968.「いつかの記憶を抱えて」
かつてグレキランスを訪れた獣人は、深い失望を抱えて都を去った。愛した女性を失い、信頼した人間に追い立てられ……。樹海に帰還したその獣人は、やがて獣たちの王となり、今もその地に君臨している。
ヨハンがわたしを見て、軽い笑みを浮かべた。
ルドベキアで耳にしたゾラの昔話を、ヨハンも知っているのだろう。わたしの耳を通じて盗聴したに違いない。
「笑いたければ笑うがいい。他種族を慮るなど正気の沙汰ではないと思っているのだろう?」グレガーは自嘲気味に笑う。けれど、わたしとヨハンを順番に見上げたその目は、敵意を含んだ鋭さを持っていた。「連中は、世間一般の奴らが言うようなケダモノではない。遥か昔、王都は獣人世界からの使者を手酷く排斥したのだ。使者は、純真な男だった。それを私は、我が身可愛さに……」
声が詰まり、グレガーは俯いた。周囲を泳ぐ光の粒が、白銀の髪を鈍く照らしている。
「似た者同士ですな」と、ヨハンは素早くわたしに耳打ちした。
性格は似ていない。

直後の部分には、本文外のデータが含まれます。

/-! ### setQ -/

@[simp] theorem State.setQ_f (s : State) (i : Reg) (v : Pt) : (s.setQ i v).f = s.f := rfl
@[simp] theorem State.setQ_q (s : State) (i : Reg) (v : Pt) : (s.setQ i v).q = s.q.set i (some v) := rfl
@[simp] theorem State.setQ_k (s : State) (i : Reg) (v : Pt) : (s.setQ i v).k = s.k := rfl
@[simp] theorem State.setQ_busy (s : State) (i : Reg) (v : Pt) : (s.setQ i v).busy = s.busy := rfl
@[simp] theorem State.setQ_done (s : State) (i : Reg) (v : Pt) : (s.setQ i v).done = s.done := rfl
@[simp] theorem State.setQ_errf (s : State) (i : Reg) (v : Pt) : (s.setQ i v).errf = s.errf := rfl
@[simp] theorem State.setQ_t (s : State) (i : Reg) (v : Pt) : (s.setQ i v).t = s.t := rfl
@[simp] theorem State.setQ_ovr (s : State) (i : Reg) (v : Pt) : (s.setQ i v).ovr = s.ovr := rfl
@[simp] theorem State.setQ_errcode (s : State) (i : Reg) (v : Pt) : (s.setQ i v).errcode = s.errcode := rfl
@[simp] theorem State.setQ_errcmd (s : State) (i : Reg) (v : Pt) : (s.setQ i v).errcmd = s.errcmd := rfl
@[simp] theorem State.setQ_ie (s : State) (i : Reg) (v : Pt) : (s.setQ i v).ie = s.ie := rfl
@[simp] theorem State.setQ_seclen (s : State) (i : Reg) (v : Pt) : (s.setQ i v).seclen = s.seclen := rfl
@[simp] theorem State.setQ_secbuf (s : State) (i : Reg) (v : Pt) : (s.setQ i v).secbuf = s.secbuf := rfl
@[simp] theorem State.setQ_pend (s : State) (i : Reg) (v : Pt) : (s.setQ i v).pend = s.pend := rfl
@[simp] theorem State.setQ_rst (s : State) (i : Reg) (v : Pt) : (s.setQ i v).rst = s.rst := rfl
@[simp] theorem State.setQ_inbox (s : State) (i : Reg) (v : Pt) : (s.setQ i v).inbox = s.inbox := rfl
@[simp] theorem State.setQ_replies (s : State) (i : Reg) (v : Pt) : (s.setQ i v).replies = s.replies := rfl
@[simp] theorem State.setQ_draws (s : State) (i : Reg) (v : Pt) : (s.setQ i v).draws = s.draws := rfl

/-! ### setK -/

@[simp] theorem State.setK_f (s : State) (i : Reg) (v : KInt) : (s.setK i v).f = s.f := rfl
@[simp] theorem State.setK_q (s : State) (i : Reg) (v : KInt) : (s.setK i v).q = s.q := rfl
@[simp] theorem State.setK_k (s : State) (i : Reg) (v : KInt) : (s.setK i v).k = s.k.set i v := rfl
@[simp] theorem State.setK_busy (s : State) (i : Reg) (v : KInt) : (s.setK i v).busy = s.busy := rfl
@[simp] theorem State.setK_done (s : State) (i : Reg) (v : KInt) : (s.setK i v).done = s.done := rfl
@[simp] theorem State.setK_errf (s : State) (i : Reg) (v : KInt) : (s.setK i v).errf = s.errf := rfl
@[simp] theorem State.setK_t (s : State) (i : Reg) (v : KInt) : (s.setK i v).t = s.t := rfl
@[simp] theorem State.setK_ovr (s : State) (i : Reg) (v : KInt) : (s.setK i v).ovr = s.ovr := rfl
@[simp] theorem State.setK_errcode (s : State) (i : Reg) (v : KInt) : (s.setK i v).errcode = s.errcode := rfl
@[simp] theorem State.setK_errcmd (s : State) (i : Reg) (v : KInt) : (s.setK i v).errcmd = s.errcmd := rfl
@[simp] theorem State.setK_ie (s : State) (i : Reg) (v : KInt) : (s.setK i v).ie = s.ie := rfl
@[simp] theorem State.setK_seclen (s : State) (i : Reg) (v : KInt) : (s.setK i v).seclen = s.seclen := rfl
@[simp] theorem State.setK_secbuf (s : State) (i : Reg) (v : KInt) : (s.setK i v).secbuf = s.secbuf := rfl
@[simp] theorem State.setK_pend (s : State) (i : Reg) (v : KInt) : (s.setK i v).pend = s.pend := rfl
@[simp] theorem State.setK_rst (s : State) (i : Reg) (v : KInt) : (s.setK i v).rst = s.rst := rfl
@[simp] theorem State.setK_inbox (s : State) (i : Reg) (v : KInt) : (s.setK i v).inbox = s.inbox := rfl
@[simp] theorem State.setK_replies (s : State) (i : Reg) (v : KInt) : (s.setK i v).replies = s.replies := rfl
@[simp] theorem State.setK_draws (s : State) (i : Reg) (v : KInt) : (s.setK i v).draws = s.draws := rfl

/-! ### setT -/

@[simp] theorem State.setT_f (s : State) (b : Bool) : (s.setT b).f = s.f := rfl
@[simp] theorem State.setT_q (s : State) (b : Bool) : (s.setT b).q = s.q := rfl
@[simp] theorem State.setT_k (s : State) (b : Bool) : (s.setT b).k = s.k := rfl
@[simp] theorem State.setT_busy (s : State) (b : Bool) : (s.setT b).busy = s.busy := rfl
@[simp] theorem State.setT_done (s : State) (b : Bool) : (s.setT b).done = s.done := rfl
@[simp] theorem State.setT_errf (s : State) (b : Bool) : (s.setT b).errf = s.errf := rfl
@[simp] theorem State.setT_t (s : State) (b : Bool) : (s.setT b).t = b := rfl
@[simp] theorem State.setT_ovr (s : State) (b : Bool) : (s.setT b).ovr = s.ovr := rfl
@[simp] theorem State.setT_errcode (s : State) (b : Bool) : (s.setT b).errcode = s.errcode := rfl
@[simp] theorem State.setT_errcmd (s : State) (b : Bool) : (s.setT b).errcmd = s.errcmd := rfl
@[simp] theorem State.setT_ie (s : State) (b : Bool) : (s.setT b).ie = s.ie := rfl
@[simp] theorem State.setT_seclen (s : State) (b : Bool) : (s.setT b).seclen = s.seclen := rfl
@[simp] theorem State.setT_secbuf (s : State) (b : Bool) : (s.setT b).secbuf = s.secbuf := rfl
@[simp] theorem State.setT_pend (s : State) (b : Bool) : (s.setT b).pend = s.pend := rfl
@[simp] theorem State.setT_rst (s : State) (b : Bool) : (s.setT b).rst = s.rst := rfl
@[simp] theorem State.setT_inbox (s : State) (b : Bool) : (s.setT b).inbox = s.inbox := rfl
@[simp] theorem State.setT_replies (s : State) (b : Bool) : (s.setT b).replies = s.replies := rfl
@[simp] theorem State.setT_draws (s : State) (b : Bool) : (s.setT b).draws = s.draws := rfl

/-! ### setSecbuf -/

@[simp] theorem State.setSecbuf_f (s : State) (m : Memory) : (s.setSecbuf m).f = s.f := rfl
@[simp] theorem State.setSecbuf_q (s : State) (m : Memory) : (s.setSecbuf m).q = s.q := rfl
@[simp] theorem State.setSecbuf_k (s : State) (m : Memory) : (s.setSecbuf m).k = s.k := rfl
@[simp] theorem State.setSecbuf_busy (s : State) (m : Memory) : (s.setSecbuf m).busy = s.busy := rfl
@[simp] theorem State.setSecbuf_done (s : State) (m : Memory) : (s.setSecbuf m).done = s.done := rfl
@[simp] theorem State.setSecbuf_errf (s : State) (m : Memory) : (s.setSecbuf m).errf = s.errf := rfl
@[simp] theorem State.setSecbuf_t (s : State) (m : Memory) : (s.setSecbuf m).t = s.t := rfl
@[simp] theorem State.setSecbuf_ovr (s : State) (m : Memory) : (s.setSecbuf m).ovr = s.ovr := rfl
@[simp] theorem State.setSecbuf_errcode (s : State) (m : Memory) : (s.setSecbuf m).errcode = s.errcode := rfl
@[simp] theorem State.setSecbuf_errcmd (s : State) (m : Memory) : (s.setSecbuf m).errcmd = s.errcmd := rfl
@[simp] theorem State.setSecbuf_ie (s : State) (m : Memory) : (s.setSecbuf m).ie = s.ie := rfl
@[simp] theorem State.setSecbuf_seclen (s : State) (m : Memory) : (s.setSecbuf m).seclen = s.seclen := rfl
@[simp] theorem State.setSecbuf_secbuf (s : State) (m : Memory) : (s.setSecbuf m).secbuf = m := rfl
@[simp] theorem State.setSecbuf_pend (s : State) (m : Memory) : (s.setSecbuf m).pend = s.pend := rfl
@[simp] theorem State.setSecbuf_rst (s : State) (m : Memory) : (s.setSecbuf m).rst = s.rst := rfl
@[simp] theorem State.setSecbuf_inbox (s : State) (m : Memory) : (s.setSecbuf m).inbox = s.inbox := rfl
@[simp] theorem State.setSecbuf_replies (s : State) (m : Memory) : (s.setSecbuf m).replies = s.replies := rfl
@[simp] theorem State.setSecbuf_draws (s : State) (m : Memory) : (s.setSecbuf m).draws = s.draws := rfl

/-! ### setSeclen -/

@[simp] theorem State.setSeclen_f (s : State) (n : BitVec 7) : (s.setSeclen n).f = s.f := rfl
@[simp] theorem State.setSeclen_q (s : State) (n : BitVec 7) : (s.setSeclen n).q = s.q := rfl
@[simp] theorem State.setSeclen_k (s : State) (n : BitVec 7) : (s.setSeclen n).k = s.k := rfl
@[simp] theorem State.setSeclen_busy (s : State) (n : BitVec 7) : (s.setSeclen n).busy = s.busy := rfl
@[simp] theorem State.setSeclen_done (s : State) (n : BitVec 7) : (s.setSeclen n).done = s.done := rfl
@[simp] theorem State.setSeclen_errf (s : State) (n : BitVec 7) : (s.setSeclen n).errf = s.errf := rfl
@[simp] theorem State.setSeclen_t (s : State) (n : BitVec 7) : (s.setSeclen n).t = s.t := rfl
@[simp] theorem State.setSeclen_ovr (s : State) (n : BitVec 7) : (s.setSeclen n).ovr = s.ovr := rfl
@[simp] theorem State.setSeclen_errcode (s : State) (n : BitVec 7) : (s.setSeclen n).errcode = s.errcode := rfl
@[simp] theorem State.setSeclen_errcmd (s : State) (n : BitVec 7) : (s.setSeclen n).errcmd = s.errcmd := rfl
@[simp] theorem State.setSeclen_ie (s : State) (n : BitVec 7) : (s.setSeclen n).ie = s.ie := rfl
@[simp] theorem State.setSeclen_seclen (s : State) (n : BitVec 7) : (s.setSeclen n).seclen = n := rfl
@[simp] theorem State.setSeclen_secbuf (s : State) (n : BitVec 7) : (s.setSeclen n).secbuf = s.secbuf := rfl
@[simp] theorem State.setSeclen_pend (s : State) (n : BitVec 7) : (s.setSeclen n).pend = s.pend := rfl
@[simp] theorem State.setSeclen_rst (s : State) (n : BitVec 7) : (s.setSeclen n).rst = s.rst := rfl
@[simp] theorem State.setSeclen_inbox (s : State) (n : BitVec 7) : (s.setSeclen n).inbox = s.inbox := rfl
@[simp] theorem State.setSeclen_replies (s : State) (n : BitVec 7) : (s.setSeclen n).replies = s.replies := rfl
@[simp] theorem State.setSeclen_draws (s : State) (n : BitVec 7) : (s.setSeclen n).draws = s.draws := rfl

/-! ### complete -/

@[simp] theorem State.complete_f (s : State) : s.complete.f = s.f := rfl
@[simp] theorem State.complete_q (s : State) : s.complete.q = s.q := rfl
@[simp] theorem State.complete_k (s : State) : s.complete.k = s.k := rfl
@[simp] theorem State.complete_busy (s : State) : s.complete.busy = false := rfl
@[simp] theorem State.complete_done (s : State) : s.complete.done = true := rfl
@[simp] theorem State.complete_errf (s : State) : s.complete.errf = s.errf := rfl
@[simp] theorem State.complete_t (s : State) : s.complete.t = s.t := rfl
@[simp] theorem State.complete_ovr (s : State) : s.complete.ovr = s.ovr := rfl
@[simp] theorem State.complete_errcode (s : State) : s.complete.errcode = s.errcode := rfl
@[simp] theorem State.complete_errcmd (s : State) : s.complete.errcmd = s.errcmd := rfl
@[simp] theorem State.complete_ie (s : State) : s.complete.ie = s.ie := rfl
@[simp] theorem State.complete_seclen (s : State) : s.complete.seclen = s.seclen := rfl
@[simp] theorem State.complete_secbuf (s : State) : s.complete.secbuf = s.secbuf := rfl
@[simp] theorem State.complete_pend (s : State) : s.complete.pend = s.pend := rfl
@[simp] theorem State.complete_rst (s : State) : s.complete.rst = s.rst := rfl
@[simp] theorem State.complete_inbox (s : State) : s.complete.inbox = s.inbox := rfl
@[simp] theorem State.complete_replies (s : State) : s.complete.replies = s.replies := rfl
@[simp] theorem State.complete_draws (s : State) : s.complete.draws = s.draws := rfl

けど、両者が長い時間を越えて、それでも互いに同じ記憶を心に抱え続けている点は似ていると言えるかもしれない。二人とも、今も思い出を捨てられないでいる。
「これが私の要求だ。叶えることなど――」
普通は無理だろう。他種族にグレキランスでの居場所を確保するなんて、昔のわたしなら道のりの長さを思って途方に暮れてしまったはずだ。

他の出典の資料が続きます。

-- ==== Sys2Proof/Tests/Slice0.lean ====
section
/-!
SUPPORT. Tests: the checks of a command word, one decoded word per command, at most two steps per command, the port,
and a witness for the hypotheses of each statement. Every expected value is from `95_test_vectors.md` (the vector's
number stands in the docstring) or from the named rule.
-/

namespace Sys2Proof.Tests

open Sys2Proof Sys2Proof.Machine

/-! ### Building small states and reading results -/

/-- The state after reset with these field registers. -/
def withF (l : List (Reg × Nat × Nat)) (s : State := State.reset) : State :=
  l.foldl (fun s x => s.setF x.1 ⟨BitVec.ofNat 256 x.2.1, BitVec.ofNat 256 x.2.2⟩) s

/-- A field element. -/
def fe (n p : Nat) : FE := ⟨BitVec.ofNat 256 n, BitVec.ofNat 256 p⟩

/-- The state with these integer registers. -/
def withK (l : List (Reg × Int)) (s : State := State.reset) : State :=
  l.foldl (fun s x => s.setK x.1 ⟨decide (x.2 < 0), BitVec.ofNat 256 x.2.natAbs⟩) s

/-- The state with these point registers. -/
def withQ (l : List (Reg × Pt)) (s : State := State.reset) : State := l.foldl (fun s x => s.setQ x.1 x.2) s

/-- An affine point of E223, `y² = x³ + 7` over 223. -/
def e223 (x y : Nat) : Pt := ⟨.affine (BitVec.ofNat 256 x) (BitVec.ofNat 256 y), 0#256, 7#256, 223#256⟩

/-- The identity of E223. -/
def id223 : Pt := ⟨.identity, 0#256, 7#256, 223#256⟩

/-- The state a step answers. -/
def next? (r : Result) : Option State :=
  match r with
  | .next s => some s
  | .fault _ => none
  | .refused _ => none

/-- Field register `i` after a step. -/
def fAfter (r : Result) (i : Reg) : Option FE := (next? r).bind (fun s => s.f[i])

/-- Point register `i` after a step. -/
def qAfter (r : Result) (i : Reg) : Option Pt := (next? r).bind (fun s => s.q[i])

/-- Integer register `i` after a step, by its value. -/
def kAfter (r : Result) (i : Reg) : Option Int := (next? r).map (fun s => s.readK i)

/-- The `STATUS` word after a step. -/
def statusAfter (r : Result) : Option Word := (next? r).map State.statusWord

/-- The secp256k1 point with these coordinates. -/
def secpAt (x y : U256) : Pt := ⟨.affine x y, 0#256, 7#256, secpP⟩

/-- SECBUF holding these bytes from byte 0 on. -/
def withSec (bytes : List Byte) (s : State := State.reset) : State := s.setSecbuf (Memory.writeBytes s.secbuf 0 bytes)

/-! ### WellFormed: an ill-formed word for each check of R71 -/

theorem test_fits_fadd : (mkFields 0x11#8 (rd := 2#4) (rb := 1#4)).fits .dab = true := by decide
/-- V-E44: bit 3 of a used `rd`. -/
theorem test_refuses_rd_index : (mkFields 0x11#8 (rd := 8#4)).fits .dab = false := by decide
theorem test_refuses_ra_index : (mkFields 0x11#8 (ra := 9#4)).fits .dab = false := by decide
theorem test_refuses_rb_index : (mkFields 0x11#8 (rb := 15#4)).fits .dab = false := by decide
theorem test_refuses_rc_index : (mkFields 0x20#8 (rc := 8#4)).fits .dabce = false := by decide
theorem test_refuses_re_index : (mkFields 0x20#8 (re := 8#4)).fits .dabce = false := by decide
/-- V-E48: an unused `rd`. -/
theorem test_refuses_unused_rd : (mkFields 0x00#8 (rd := 1#4)).fits .z = false := by decide
/-- V-E51: an unused `ra`. -/
theorem test_refuses_unused_ra : (mkFields 0x21#8 (ra := 1#4)).fits .dce = false := by decide
/-- V-E52: an unused `rb`. -/
theorem test_refuses_unused_rb : (mkFields 0x26#8 (rb := 1#4)).fits .a = false := by decide
/-- V-E45: an unused `rc`. -/
theorem test_refuses_unused_rc : (mkFields 0x11#8 (rc := 1#4)).fits .dab = false := by decide
theorem test_refuses_unused_re : (mkFields 0x11#8 (re := 1#4)).fits .dab = false := by decide
/-- V-E46: flags outside SECENC. -/
theorem test_refuses_flags : (mkFields 0x11#8 (fl := 1#4)).fits .dab = false := by decide
/-- V-E49: `fl[1]` of SECENC; `fl[0]` is its `C`. -/
theorem test_refuses_secenc_flags : (mkFields 0x35#8 (fl := 2#4)).fits .af = false ∧
    (mkFields 0x35#8 (fl := 1#4)).fits .af = true := by decide
theorem test_every_sample_wellFormed : (Instr.secenc 7 true).wellFormed = true ∧ (Instr.pnew 7 6 5 4 3).wellFormed = true := by
  decide
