-- ==== Sys2Proof/Word.lean ====
section
/-! DEFINITION. The word types of the block (R7, R102): bytes, 16-bit addresses, 32-bit register values. -/

namespace Sys2Proof

/-- One byte of a buffer, a frame or the host port (R74). -/
abbrev Byte := BitVec 8

/-- A 16-bit field: PAN id, short address, register address, frame control (R7). -/
abbrev Half := BitVec 16

/-- A 32-bit register value, carried without interpretation (R113). -/
abbrev Value := BitVec 32

end Sys2Proof
end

しかし今となっては――なんて簡単な願いなんだろうと思えてしまう。しかもそれは、すでにほぼ実現の約束された物事なのだ。
「難しいですが、なんとかしましょう」
案の定、ヨハンは獣人たちとの交渉内容を伏せるつもりらしい。妥当な判断だ。
グレガーは顔を上げ、訝しげにヨハンを観察している。言葉の真偽を見極めようとしているに違いない。が、無駄だろう。グレガーにヨハンの心を見抜けるのなら、指を失うようなことにはならなかった。
「我々はグレキランスの現王と昵懇でして、大抵の望みなら叶えられます。貴方が相応のリスクを背負うとなれば、実現の可能性は限りなく100%に近付くでしょうなぁ」
「王と昵懇だと? でまかせを……」
「ま、好きなだけ疑うといいです。我々は貴方に報酬を渡す準備がある。あとはグレガーさんご自身が選ぶだけでさぁ。戦争に協力して他種族のための永住権を確保するか、森に引き籠ってチャンスをフイにするか」
グレガーはわたしたちを信用していない。ヨハンの言葉だって、きっと虚言だと思っているだろう。報酬の実現性を証明しろと言われても方法はない。

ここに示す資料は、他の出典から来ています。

/-! ## acceptFrame -/

@[simp] theorem acceptFrame_irqEn : (acceptFrame s).irqEn = s.irqEn := rfl
@[simp] theorem acceptFrame_rxWaiting : (acceptFrame s).rxWaiting = s.rxWaiting := rfl
@[simp] theorem acceptFrame_rxQueued : (acceptFrame s).rxQueued = s.rxQueued := rfl
@[simp] theorem acceptFrame_radioReady : (acceptFrame s).radioReady = s.radioReady := rfl
@[simp] theorem acceptFrame_linkReady : (acceptFrame s).linkReady = s.linkReady := rfl
@[simp] theorem acceptFrame_appReady : (acceptFrame s).appReady = s.appReady := rfl
@[simp] theorem acceptFrame_panId : (acceptFrame s).panId = s.panId := rfl
@[simp] theorem acceptFrame_localAddr : (acceptFrame s).localAddr = s.localAddr := rfl
@[simp] theorem acceptFrame_dstAddr : (acceptFrame s).dstAddr = s.dstAddr := rfl
@[simp] theorem acceptFrame_seq : (acceptFrame s).seq = s.seq := rfl
@[simp] theorem acceptFrame_lastSrc : (acceptFrame s).lastSrc = s.rxBuf.getLE16 8 := rfl
@[simp] theorem acceptFrame_cbReadAns : (acceptFrame s).cbReadAns = s.cbReadAns := rfl
@[simp] theorem acceptFrame_cbWriteAns : (acceptFrame s).cbWriteAns = s.cbWriteAns := rfl
@[simp] theorem acceptFrame_handlers : (acceptFrame s).handlers = s.handlers := rfl
@[simp] theorem acceptFrame_dispatchEp : (acceptFrame s).dispatchEp = s.dispatchEp := rfl
@[simp] theorem acceptFrame_frames : (acceptFrame s).frames = s.frames := rfl
@[simp] theorem acceptFrame_fault : (acceptFrame s).fault = s.fault := rfl
@[simp] theorem acceptFrame_txBuf : (acceptFrame s).txBuf = s.txBuf := rfl
@[simp] theorem acceptFrame_rxBuf : (acceptFrame s).rxBuf = s.rxBuf := rfl
@[simp] theorem acceptFrame_chip : (acceptFrame s).chip = s.chip := rfl
@[simp] theorem acceptFrame_clock : (acceptFrame s).clock = s.clock := rfl
@[simp] theorem acceptFrame_port : (acceptFrame s).port = s.port := rfl
@[simp] theorem acceptFrame_result : (acceptFrame s).result = s.result := rfl
@[simp] theorem acceptFrame_sched : (acceptFrame s).sched = s.sched := rfl
@[simp] theorem acceptFrame_draws : (acceptFrame s).draws = s.draws := rfl
@[simp] theorem acceptFrame_cfg : (acceptFrame s).cfg = s.cfg := rfl

/-! ## putAppHeader -/

@[simp] theorem putAppHeader_irqEn (cmd ep : Byte) : (putAppHeader cmd ep s).irqEn = s.irqEn := rfl
@[simp] theorem putAppHeader_rxWaiting (cmd ep : Byte) : (putAppHeader cmd ep s).rxWaiting = s.rxWaiting := rfl
@[simp] theorem putAppHeader_rxQueued (cmd ep : Byte) : (putAppHeader cmd ep s).rxQueued = s.rxQueued := rfl
@[simp] theorem putAppHeader_radioReady (cmd ep : Byte) : (putAppHeader cmd ep s).radioReady = s.radioReady := rfl
@[simp] theorem putAppHeader_linkReady (cmd ep : Byte) : (putAppHeader cmd ep s).linkReady = s.linkReady := rfl
@[simp] theorem putAppHeader_appReady (cmd ep : Byte) : (putAppHeader cmd ep s).appReady = s.appReady := rfl
@[simp] theorem putAppHeader_panId (cmd ep : Byte) : (putAppHeader cmd ep s).panId = s.panId := rfl
@[simp] theorem putAppHeader_localAddr (cmd ep : Byte) : (putAppHeader cmd ep s).localAddr = s.localAddr := rfl
@[simp] theorem putAppHeader_dstAddr (cmd ep : Byte) : (putAppHeader cmd ep s).dstAddr = s.dstAddr := rfl
@[simp] theorem putAppHeader_seq (cmd ep : Byte) : (putAppHeader cmd ep s).seq = s.seq := rfl
@[simp] theorem putAppHeader_lastSrc (cmd ep : Byte) : (putAppHeader cmd ep s).lastSrc = s.lastSrc := rfl
@[simp] theorem putAppHeader_cbReadAns (cmd ep : Byte) : (putAppHeader cmd ep s).cbReadAns = s.cbReadAns := rfl
@[simp] theorem putAppHeader_cbWriteAns (cmd ep : Byte) : (putAppHeader cmd ep s).cbWriteAns = s.cbWriteAns := rfl
@[simp] theorem putAppHeader_handlers (cmd ep : Byte) : (putAppHeader cmd ep s).handlers = s.handlers := rfl
@[simp] theorem putAppHeader_dispatchEp (cmd ep : Byte) : (putAppHeader cmd ep s).dispatchEp = s.dispatchEp := rfl
@[simp] theorem putAppHeader_frames (cmd ep : Byte) : (putAppHeader cmd ep s).frames = s.frames := rfl
@[simp] theorem putAppHeader_fault (cmd ep : Byte) : (putAppHeader cmd ep s).fault = s.fault := rfl
@[simp] theorem putAppHeader_txBuf (cmd ep : Byte) : (putAppHeader cmd ep s).txBuf = (s.txBuf.write txLinkOff cmd).write (txLinkOff + 1) ep := rfl
@[simp] theorem putAppHeader_rxBuf (cmd ep : Byte) : (putAppHeader cmd ep s).rxBuf = s.rxBuf := rfl
@[simp] theorem putAppHeader_chip (cmd ep : Byte) : (putAppHeader cmd ep s).chip = s.chip := rfl
@[simp] theorem putAppHeader_clock (cmd ep : Byte) : (putAppHeader cmd ep s).clock = s.clock := rfl
@[simp] theorem putAppHeader_port (cmd ep : Byte) : (putAppHeader cmd ep s).port = s.port := rfl
@[simp] theorem putAppHeader_result (cmd ep : Byte) : (putAppHeader cmd ep s).result = s.result := rfl
@[simp] theorem putAppHeader_sched (cmd ep : Byte) : (putAppHeader cmd ep s).sched = s.sched := rfl
@[simp] theorem putAppHeader_draws (cmd ep : Byte) : (putAppHeader cmd ep s).draws = s.draws := rfl
@[simp] theorem putAppHeader_cfg (cmd ep : Byte) : (putAppHeader cmd ep s).cfg = s.cfg := rfl

/-! ## The agents' moves -/

@[simp] theorem chipMove_irqEn (m : ChipMove) : (chipMove m s).irqEn = s.irqEn := by cases m <;> rfl
@[simp] theorem chipMove_rxWaiting (m : ChipMove) : (chipMove m s).rxWaiting = s.rxWaiting := by cases m <;> rfl
@[simp] theorem chipMove_rxQueued (m : ChipMove) : (chipMove m s).rxQueued = s.rxQueued := by cases m <;> rfl
@[simp] theorem chipMove_radioReady (m : ChipMove) : (chipMove m s).radioReady = s.radioReady := by cases m <;> rfl
@[simp] theorem chipMove_linkReady (m : ChipMove) : (chipMove m s).linkReady = s.linkReady := by cases m <;> rfl
@[simp] theorem chipMove_appReady (m : ChipMove) : (chipMove m s).appReady = s.appReady := by cases m <;> rfl
@[simp] theorem chipMove_panId (m : ChipMove) : (chipMove m s).panId = s.panId := by cases m <;> rfl
@[simp] theorem chipMove_localAddr (m : ChipMove) : (chipMove m s).localAddr = s.localAddr := by cases m <;> rfl
@[simp] theorem chipMove_dstAddr (m : ChipMove) : (chipMove m s).dstAddr = s.dstAddr := by cases m <;> rfl
@[simp] theorem chipMove_seq (m : ChipMove) : (chipMove m s).seq = s.seq := by cases m <;> rfl
@[simp] theorem chipMove_lastSrc (m : ChipMove) : (chipMove m s).lastSrc = s.lastSrc := by cases m <;> rfl
@[simp] theorem chipMove_cbReadAns (m : ChipMove) : (chipMove m s).cbReadAns = s.cbReadAns := by cases m <;> rfl
@[simp] theorem chipMove_cbWriteAns (m : ChipMove) : (chipMove m s).cbWriteAns = s.cbWriteAns := by cases m <;> rfl
@[simp] theorem chipMove_handlers (m : ChipMove) : (chipMove m s).handlers = s.handlers := by cases m <;> rfl
@[simp] theorem chipMove_dispatchEp (m : ChipMove) : (chipMove m s).dispatchEp = s.dispatchEp := by cases m <;> rfl
@[simp] theorem chipMove_frames (m : ChipMove) : (chipMove m s).frames = s.frames := by cases m <;> rfl
@[simp] theorem chipMove_fault (m : ChipMove) : (chipMove m s).fault = s.fault := by cases m <;> rfl
@[simp] theorem chipMove_txBuf (m : ChipMove) : (chipMove m s).txBuf = s.txBuf := by cases m <;> rfl
@[simp] theorem chipMove_rxBuf (m : ChipMove) : (chipMove m s).rxBuf = s.rxBuf := by cases m <;> rfl
@[simp] theorem chipMove_clock (m : ChipMove) : (chipMove m s).clock = s.clock := by cases m <;> rfl
@[simp] theorem chipMove_port (m : ChipMove) : (chipMove m s).port = s.port := by cases m <;> rfl
@[simp] theorem chipMove_result (m : ChipMove) : (chipMove m s).result = s.result := by cases m <;> rfl
@[simp] theorem chipMove_sched (m : ChipMove) : (chipMove m s).sched = s.sched := by cases m <;> rfl
@[simp] theorem chipMove_draws (m : ChipMove) : (chipMove m s).draws = s.draws := by cases m <;> rfl
@[simp] theorem chipMove_cfg (m : ChipMove) : (chipMove m s).cfg = s.cfg := by cases m <;> rfl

グレガーの返答はシンプルで、そして悩んだ素振りもなかった。
「協力しよう」
嘘か誠か分からない話に飛びつく彼を、ただただ不思議に思った。理性的じゃないな、とも。
「よろしい。それでは契約しましょうか。貴方はここにいる人々を速やかに起こし、ご自身も戦争に協力する。厳密には、人間側の戦力として血族と相対するのです。それと引き替えに、我々は他種族の永住権をグレキランス内に確保する。……よろしいですね?」
「ああ」
するとヨハンは素早くグレガーの額を掴んだ。直後、その指先から紫色の光が迸る。
グレガーはもがくことなく、じっと光の洪水に耐えていた。
「契約成立です」
額を掴んでいたのは、ものの五秒程度だった。
「なにをした?」
「契約の力です。私の手のひらが見えますか?」わたしにも見えるように、ヨハンは右手を開く。さっきまでグレガーを掴んでいたほうの手だ。かさかさに枯れた肌に、毛の生えた十字架のような紋様が浮かんでいた。
グレガーの額にも、同じ紋様が徐々に浮き出してくる。
「契約の証が、今貴方の額にも浮かんでおります。私の手と同じ十字架をデコに抱いたわけです」
グレガーの眉間に皺が寄り、十字架が硬く盛り上がった。バンシーたちは次々に彼の顔を覗き込んでは、ハッと口元に手を当てる。
「王様のおでこ、変」
「十字架!」
「不吉!」
口々に言っては、グレガーの影に隠れてヨハンを睨む。ツンと尖った唇は敵意の表明のつもりなのかもしれないが、愛くるしさのほうが勝っているように思う。ヨハンの苦笑がその証明だ。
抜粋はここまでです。